The net proceeds from this offering, together with borrowings under the Company’s revolving credit facility, will be used to redeem all of Primo’s outstanding 2024 Notes and to pay the related premium, fees and expenses (the “Redemption”).
This press release is for informational purposes only and is not an offer to buy or the solicitation of an offer to sell any securities, nor does it constitute an offer, solicitation or sale of these securities in any jurisdiction in which such offer, solicitation or sale is unlawful.

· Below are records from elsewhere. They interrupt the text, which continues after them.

theorem decode32_major00 {w : Nat} (h : fld w 4 6 = 0x00) : decode32 w = decodeMajor00 w := by simp only [decode32, h]
theorem decode32_major01 {w : Nat} (h : fld w 4 6 = 0x01) : decode32 w = decodeMajor01 w := by simp only [decode32, h]
theorem decode32_major02 {w : Nat} (h : fld w 4 6 = 0x02) : decode32 w = decodeMajor02 w := by simp only [decode32, h]
theorem decode32_major03 {w : Nat} (h : fld w 4 6 = 0x03) : decode32 w = decodeMajor03 w := by simp only [decode32, h]
theorem decode32_major04 {w : Nat} (h : fld w 4 6 = 0x04) : decode32 w = decodeMajor04 w := by simp only [decode32, h]
theorem decode32_major05 {w : Nat} (h : fld w 4 6 = 0x05) : decode32 w = decodeMajor05 w := by simp only [decode32, h]
theorem decode32_major06 {w : Nat} (h : fld w 4 6 = 0x06) : decode32 w = decodeMajor06 w := by simp only [decode32, h]
theorem decode32_major07 {w : Nat} (h : fld w 4 6 = 0x07) : decode32 w = decodeMajor07 w := by simp only [decode32, h]
theorem decode32_major08 {w : Nat} (h : fld w 4 6 = 0x08) : decode32 w = decodeMajor08 w := by simp only [decode32, h]
theorem decode32_major09 {w : Nat} (h : fld w 4 6 = 0x09) : decode32 w = decodeMajor09 w := by simp only [decode32, h]
theorem decode32_major0A {w : Nat} (h : fld w 4 6 = 0x0A) : decode32 w = decodeMajor0A w := by simp only [decode32, h]
theorem decode32_major0B {w : Nat} (h : fld w 4 6 = 0x0B) : decode32 w = decodeMajor0B w := by simp only [decode32, h]
theorem decode32_major0C {w : Nat} (h : fld w 4 6 = 0x0C) : decode32 w = decodeMajor0C w := by simp only [decode32, h]
theorem decode32_major0E {w : Nat} (h : fld w 4 6 = 0x0E) : decode32 w = decodeMajor0E w := by simp only [decode32, h]
theorem decode32_major0F {w : Nat} (h : fld w 4 6 = 0x0F) : decode32 w = decodeMajor0F w := by simp only [decode32, h]
theorem decode32_major10 {w : Nat} (h : fld w 4 6 = 0x10) : decode32 w = decodeMajor10 w := by simp only [decode32, h]
theorem decode32_major11 {w : Nat} (h : fld w 4 6 = 0x11) : decode32 w = decodeMajor11 w := by simp only [decode32, h]
theorem decode32_major12 {w : Nat} (h : fld w 4 6 = 0x12) : decode32 w = decodeMajor12 w := by simp only [decode32, h]
theorem decode32_major13 {w : Nat} (h : fld w 4 6 = 0x13) : decode32 w = decodeMajor13 w := by simp only [decode32, h]
theorem decode32_major14 {w : Nat} (h : fld w 4 6 = 0x14) : decode32 w = decodeMajor14 w := by simp only [decode32, h]
theorem decode32_major15 {w : Nat} (h : fld w 4 6 = 0x15) : decode32 w = decodeMajor15 w := by simp only [decode32, h]
theorem decode32_major16 {w : Nat} (h : fld w 4 6 = 0x16) : decode32 w = decodeMajor16 w := by simp only [decode32, h]
theorem decode32_major17 {w : Nat} (h : fld w 4 6 = 0x17) : decode32 w = decodeMajor17 w := by simp only [decode32, h]
theorem decode32_major18 {w : Nat} (h : fld w 4 6 = 0x18) : decode32 w = decodeMajor18 w := by simp only [decode32, h]
theorem decode32_major19 {w : Nat} (h : fld w 4 6 = 0x19) : decode32 w = decodeMajor19 w := by simp only [decode32, h]
theorem decode32_major1A {w : Nat} (h : fld w 4 6 = 0x1A) : decode32 w = decodeMajor1A w := by simp only [decode32, h]
theorem decode32_major1B {w : Nat} (h : fld w 4 6 = 0x1B) : decode32 w = decodeMajor1B w := by simp only [decode32, h]
theorem decode32_major1C {w : Nat} (h : fld w 4 6 = 0x1C) : decode32 w = decodeMajor1C w := by simp only [decode32, h]
theorem decode32_major1D {w : Nat} (h : fld w 4 6 = 0x1D) : decode32 w = decodeMajor1D w := by simp only [decode32, h]
theorem decode32_major1E {w : Nat} (h : fld w 4 6 = 0x1E) : decode32 w = decodeMajor1E w := by simp only [decode32, h]
theorem decode32_major20 {w : Nat} (h : fld w 4 6 = 0x20) : decode32 w = decodeMajor20 w := by simp only [decode32, h]
theorem decode32_major21 {w : Nat} (h : fld w 4 6 = 0x21) : decode32 w = decodeMajor21 w := by simp only [decode32, h]
theorem decode32_major22 {w : Nat} (h : fld w 4 6 = 0x22) : decode32 w = decodeMajor22 w := by simp only [decode32, h]
theorem decode32_major23 {w : Nat} (h : fld w 4 6 = 0x23) : decode32 w = decodeMajor23 w := by simp only [decode32, h]
theorem decode32_major24 {w : Nat} (h : fld w 4 6 = 0x24) : decode32 w = decodeMajor24 w := by simp only [decode32, h]
theorem decode32_major25 {w : Nat} (h : fld w 4 6 = 0x25) : decode32 w = decodeMajor25 w := by simp only [decode32, h]
theorem decode32_major26 {w : Nat} (h : fld w 4 6 = 0x26) : decode32 w = decodeMajor26 w := by simp only [decode32, h]
theorem decode32_major27 {w : Nat} (h : fld w 4 6 = 0x27) : decode32 w = decodeMajor27 w := by simp only [decode32, h]
theorem decode32_major28 {w : Nat} (h : fld w 4 6 = 0x28) : decode32 w = decodeMajor28 w := by simp only [decode32, h]
theorem decode32_major29 {w : Nat} (h : fld w 4 6 = 0x29) : decode32 w = decodeMajor29 w := by simp only [decode32, h]
theorem decode32_major2A {w : Nat} (h : fld w 4 6 = 0x2A) : decode32 w = decodeMajor2A w := by simp only [decode32, h]
theorem decode32_major2B {w : Nat} (h : fld w 4 6 = 0x2B) : decode32 w = decodeMajor2B w := by simp only [decode32, h]
theorem decode32_major2C {w : Nat} (h : fld w 4 6 = 0x2C) : decode32 w = decodeMajor2C w := by simp only [decode32, h]
theorem decode32_major2D {w : Nat} (h : fld w 4 6 = 0x2D) : decode32 w = decodeMajor2D w := by simp only [decode32, h]
theorem decode32_major30 {w : Nat} (h : fld w 4 6 = 0x30) : decode32 w = decodeMajor30 w := by simp only [decode32, h]
theorem decode32_major31 {w : Nat} (h : fld w 4 6 = 0x31) : decode32 w = decodeMajor31 w := by simp only [decode32, h]
theorem decode32_major32 {w : Nat} (h : fld w 4 6 = 0x32) : decode32 w = decodeMajor32 w := by simp only [decode32, h]
theorem decode32_major33 {w : Nat} (h : fld w 4 6 = 0x33) : decode32 w = decodeMajor33 w := by simp only [decode32, h]
theorem decode32_major34 {w : Nat} (h : fld w 4 6 = 0x34) : decode32 w = decodeMajor34 w := by simp only [decode32, h]
theorem decode32_major35 {w : Nat} (h : fld w 4 6 = 0x35) : decode32 w = decodeMajor35 w := by simp only [decode32, h]
theorem decode32_major36 {w : Nat} (h : fld w 4 6 = 0x36) : decode32 w = decodeMajor36 w := by simp only [decode32, h]
theorem decode32_major37 {w : Nat} (h : fld w 4 6 = 0x37) : decode32 w = decodeMajor37 w := by simp only [decode32, h]
theorem decode32_major38 {w : Nat} (h : fld w 4 6 = 0x38) : decode32 w = decodeMajor38 w := by simp only [decode32, h]
theorem decode32_major39 {w : Nat} (h : fld w 4 6 = 0x39) : decode32 w = decodeMajor39 w := by simp only [decode32, h]
theorem decode32_major3A {w : Nat} (h : fld w 4 6 = 0x3A) : decode32 w = decodeMajor3A w := by simp only [decode32, h]
theorem decode32_major3B {w : Nat} (h : fld w 4 6 = 0x3B) : decode32 w = decodeMajor3B w := by simp only [decode32, h]
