-- ==== Sys2Proof/Tests/Slice0.lean ====
section
/-! SUPPORT. The model's own tests: ill-formed terms, words of every encoded instruction, worked results of the spec, and for every
statement states that meet its hypotheses. -/

set_option Elab.async false
set_option maxRecDepth 20000

namespace Sys2Proof.Machine

/-! ### Small states -/

/-- The state after reset with level L0 of core 0 as `f` makes it. -/
def lv0 (f : Lvl → Lvl) : State := State.reset.setCurLvl (f {})
/-- A level with some scalar registers. -/
def regs (l : List (Nat × Word)) : Lvl := l.foldl (fun (x : Lvl) e => x.wx (BitVec.ofNat 5 e.1) e.2) {}
/-- One step of the instruction `w` of `n` bits, placed where core 0 fetches, with those registers. -/
def ran (n w : Nat) (l : List (Nat × Word)) (p : State → Bool) : Bool :=
  match step ((State.reset.setCurLvl (regs l)).withFetchWord n w) with
  | .next t => p t
  | _ => false
/-- A scalar register of L0 of core 0. -/
def x0 (t : State) (r : XReg) : Word := (t.lvl 0 0).rx r
/-- A register's outstanding result at L0 of core 0. -/
def late0 (t : State) (r : Nat) : Option RVal := ((t.lvl 0 0).pend.find? fun e => e.reg == .x r).map Pend.val
/-- Core 0 run by virtual device 1 with L0 as `l`, in an activation, with the 64 KiB page at 0x10000 mapped to itself. -/
def mapped (l : Lvl) : State := (State.reset.setCurLvl l).withFetchWord 32 1

/-- Checks that pass, with something about their elements. -/
def Checked.passes (c : Checked) (p : List Placed → Bool) : Bool :=
  match c with
  | .ok ps => p ps
  | _ => false
def Checked.fails (c : Checked) : Bool :=
  match c with
  | .fail _ _ _ => true
  | _ => false
theorem Checked.passes_ok {c : Checked} {p : List Placed → Bool} (h : c.passes p = true) : ∃ ps, c = .ok ps ∧ p ps = true := by
  cases c <;> simp_all [Checked.passes]
theorem Checked.fails_fail {c : Checked} (h : c.fails = true) : ∃ n v a, c = .fail n v a := by
  cases c <;> simp_all [Checked.fails]
/-- An access that performs. -/
def Perf.goes (x : Perf) : Bool :=
  match x with
  | .done _ _ => true
  | _ => false
theorem Perf.goes_done {x : Perf} (h : x.goes = true) : ∃ v t, x = .done v t := by
  cases x <;> simp_all [Perf.goes]
theorem Checked.passes_one {c : Checked} (h : (c.passes fun ps => ps.length == 1) = true) : ∃ q, c = .ok [q] := by
  obtain ⟨ps, rfl, h⟩ := Checked.passes_ok h
  obtain ⟨q, rfl⟩ := List.length_eq_one_iff.mp (eq_of_beq h)
  exact ⟨q, rfl⟩
/-- Checks that miss a translation. -/
def Checked.misses (c : Checked) : Bool :=
  match c with
  | .wait _ => true
  | _ => false
theorem Checked.misses_wait {c : Checked} (h : c.misses = true) : ∃ ps, c = .wait ps := by
  cases c <;> simp_all [Checked.misses]
/-- An outcome of a translation and of a gate. -/
def Gate.opens (g : Gate) : Bool :=
  match g with
  | .go _ => true
  | _ => false
theorem Gate.opens_go {g : Gate} (h : g.opens = true) : ∃ t, g = .go t := by
  cases g <;> simp_all [Gate.opens]
/-- An activation of a level, of a launch and type. -/
def anAct (ty launch : Nat) (inbox : Bool) : Act := ⟨ty, launch, 0, 0, List.replicate 6 0, none, inbox⟩
theorem Checked.passes_some {c : Checked} (h : (c.passes fun _ => true) = true) : ∃ ps, c = .ok ps :=
  (Checked.passes_ok h).imp fun _ h => h.1

/-! ### Words of every encoded instruction, field by field from the encodings of R271 to R276, with a stall count -/

theorem test_decode_scalar_1 :
    decodeWord 0b0000000_00111_01110_10101_001100_001_1 = some (.padd 7 14 21) ∧
    decodeWord 0b0000001_00111_01110_10101_001100_100_1 = some (.psub 7 14 21) ∧
    decodeWord 0b0000010_00111_01110_10101_001100_111_1 = some (.ptag 7 14 21) ∧
    decodeWord 0b000001100000_01110_10101_001100_010_1 = some (.pget 14 21) ∧
    decodeWord 0b000010000000_01110_10101_001100_101_1 = some (.pstrip 14 21) ∧
    decodeWord 0b0000000_00111_01110_10101_000001_000_1 = some (.add 7 14 21) ∧
    decodeWord 0b0000001_00111_01110_10101_000001_011_1 = some (.sub 7 14 21) ∧
    decodeWord 0b0000010_00111_01110_10101_000001_110_1 = some (.and_ 7 14 21) ∧
    decodeWord 0b0000011_00111_01110_10101_000001_001_1 = some (.or_ 7 14 21) ∧
    decodeWord 0b0000100_00111_01110_10101_000001_100_1 = some (.xor_ 7 14 21) ∧
    decodeWord 0b0000101_00111_01110_10101_000001_111_1 = some (.shl 7 14 21) ∧
    decodeWord 0b0000110_00111_01110_10101_000001_010_1 = some (.shr 7 14 21) ∧
    decodeWord 0b0000111_00111_01110_10101_000001_101_1 = some (.sra 7 14 21) ∧
    decodeWord 0b0001000_00111_01110_10101_000001_000_1 = some (.rot 7 14 21) ∧
    decodeWord 0b0001001_00111_01110_10101_000001_011_1 = some (.slt 7 14 21) ∧
    decodeWord 0b0001010_00111_01110_10101_000001_110_1 = some (.sltn 7 14 21) := by
  decide

theorem test_decode_scalar_2 :
    decodeWord 0b0001011_00111_01110_10101_000001_001_1 = some (.min_ 7 14 21) ∧
    decodeWord 0b0001100_00111_01110_10101_000001_100_1 = some (.max_ 7 14 21) ∧
    decodeWord 0b0001101_00111_01110_10101_000001_111_1 = some (.minn 7 14 21) ∧
    decodeWord 0b0001110_00111_01110_10101_000001_010_1 = some (.maxn 7 14 21) ∧
    decodeWord 0b0001111_00111_01110_10101_000001_101_1 = some (.sel 7 14 21) ∧
    decodeWord 0b001000000000_01110_10101_000001_000_1 = some (.clz 14 21) ∧
    decodeWord 0b001000100000_01110_10101_000001_011_1 = some (.ctz 14 21) ∧
    decodeWord 0b001001000000_01110_10101_000001_110_1 = some (.popc 14 21) ∧
    decodeWord 0b001001100000_01110_10101_000001_001_1 = some (.brev 14 21) ∧
    decodeWord 0b000111101011_01110_10101_000010_100_1 = some (.addi 491 14 21) ∧
    decodeWord 0b000111101011_01110_10101_000011_111_1 = some (.andi 491 14 21) ∧
    decodeWord 0b000111101011_01110_10101_000100_010_1 = some (.ori 491 14 21) ∧
    decodeWord 0b000111101011_01110_10101_000101_101_1 = some (.xori 491 14 21) ∧
    decodeWord 0b000111101011_01110_10101_000110_000_1 = some (.slti 491 14 21) ∧
    decodeWord 0b000000_101011_01110_10101_000111_011_1 = some (.shli 43 14 21) ∧
    decodeWord 0b000001_101011_01110_10101_000111_110_1 = some (.shri 43 14 21) := by
  decide

theorem test_decode_scalar_3 :
    decodeWord 0b000010_101011_01110_10101_000111_001_1 = some (.srai 43 14 21) ∧
    decodeWord 0b000011_101011_01110_10101_000111_100_1 = some (.roti 43 14 21) ∧
    decodeWord 0b00111000111101011_10101_001000_111_1 = some (.lui 29163 21) ∧
    decodeWord 0b00111000111101011_10101_001001_010_1 = some (.addpc 29163 21) ∧
    decodeWord 0b101011_101011_0_1110_0_0101_001010_101_1 = some (.bxt 43 43 14 5) ∧
    decodeWord 0b101011_101011_0_1110_1_0101_001010_000_1 = some (.bxtn 43 43 14 5) ∧
    decodeWord 0b101011_101011_1_1110_0_0101_001010_011_1 = some (.bins 43 43 14 5) ∧
    decodeWord 0b0000000_00111_01110_10101_001011_110_1 = some (.mul 7 14 21) ∧
    decodeWord 0b0000001_00111_01110_10101_001011_001_1 = some (.mulh 7 14 21) ∧
    decodeWord 0b0000010_00111_01110_10101_001011_100_1 = some (.mulhn 7 14 21) ∧
    decodeWord 0b0000011_00111_01110_10101_001011_111_1 = some (.div 7 14 21) ∧
    decodeWord 0b0000100_00111_01110_10101_001011_010_1 = some (.divn 7 14 21) ∧
    decodeWord 0b0000101_00111_01110_10101_001011_101_1 = some (.rem 7 14 21) ∧
    decodeWord 0b0000110_00111_01110_10101_001011_000_1 = some (.remn 7 14 21) := by
  decide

The Notes and the related guarantees have not been registered under the Securities Act of 1933, as amended (the “Securities Act”), or any state securities laws and, unless so registered, may not be offered or sold in the United States except pursuant to an applicable exemption from the registration requirements of the Securities Act and applicable state securities laws. The Notes and the related guarantees were offered, by the initial purchasers, only to persons reasonably believed to be qualified institutional buyers pursuant to Rule 144A under the Securities Act and to certain non-U.S. persons in offshore transactions in accordance with Regulation S under the Securities Act and other applicable laws and, if an investor is a resident of a member state of the European Economic Area (the “EEA”) or the United Kingdom (“UK”), only to such an investor that is a qualified investor (within the meaning of Article 2(e) of Regulation (EU) 2017/1129 (the “Prospectus Regulation”)). This press release does not constitute a notice of redemption of the 2024 Notes. The Notes may be offered and sold in Canada on a private placement basis in certain provinces to accredited investors in reliance on available exemptions from the prospectus requirement of applicable Canadian securities laws.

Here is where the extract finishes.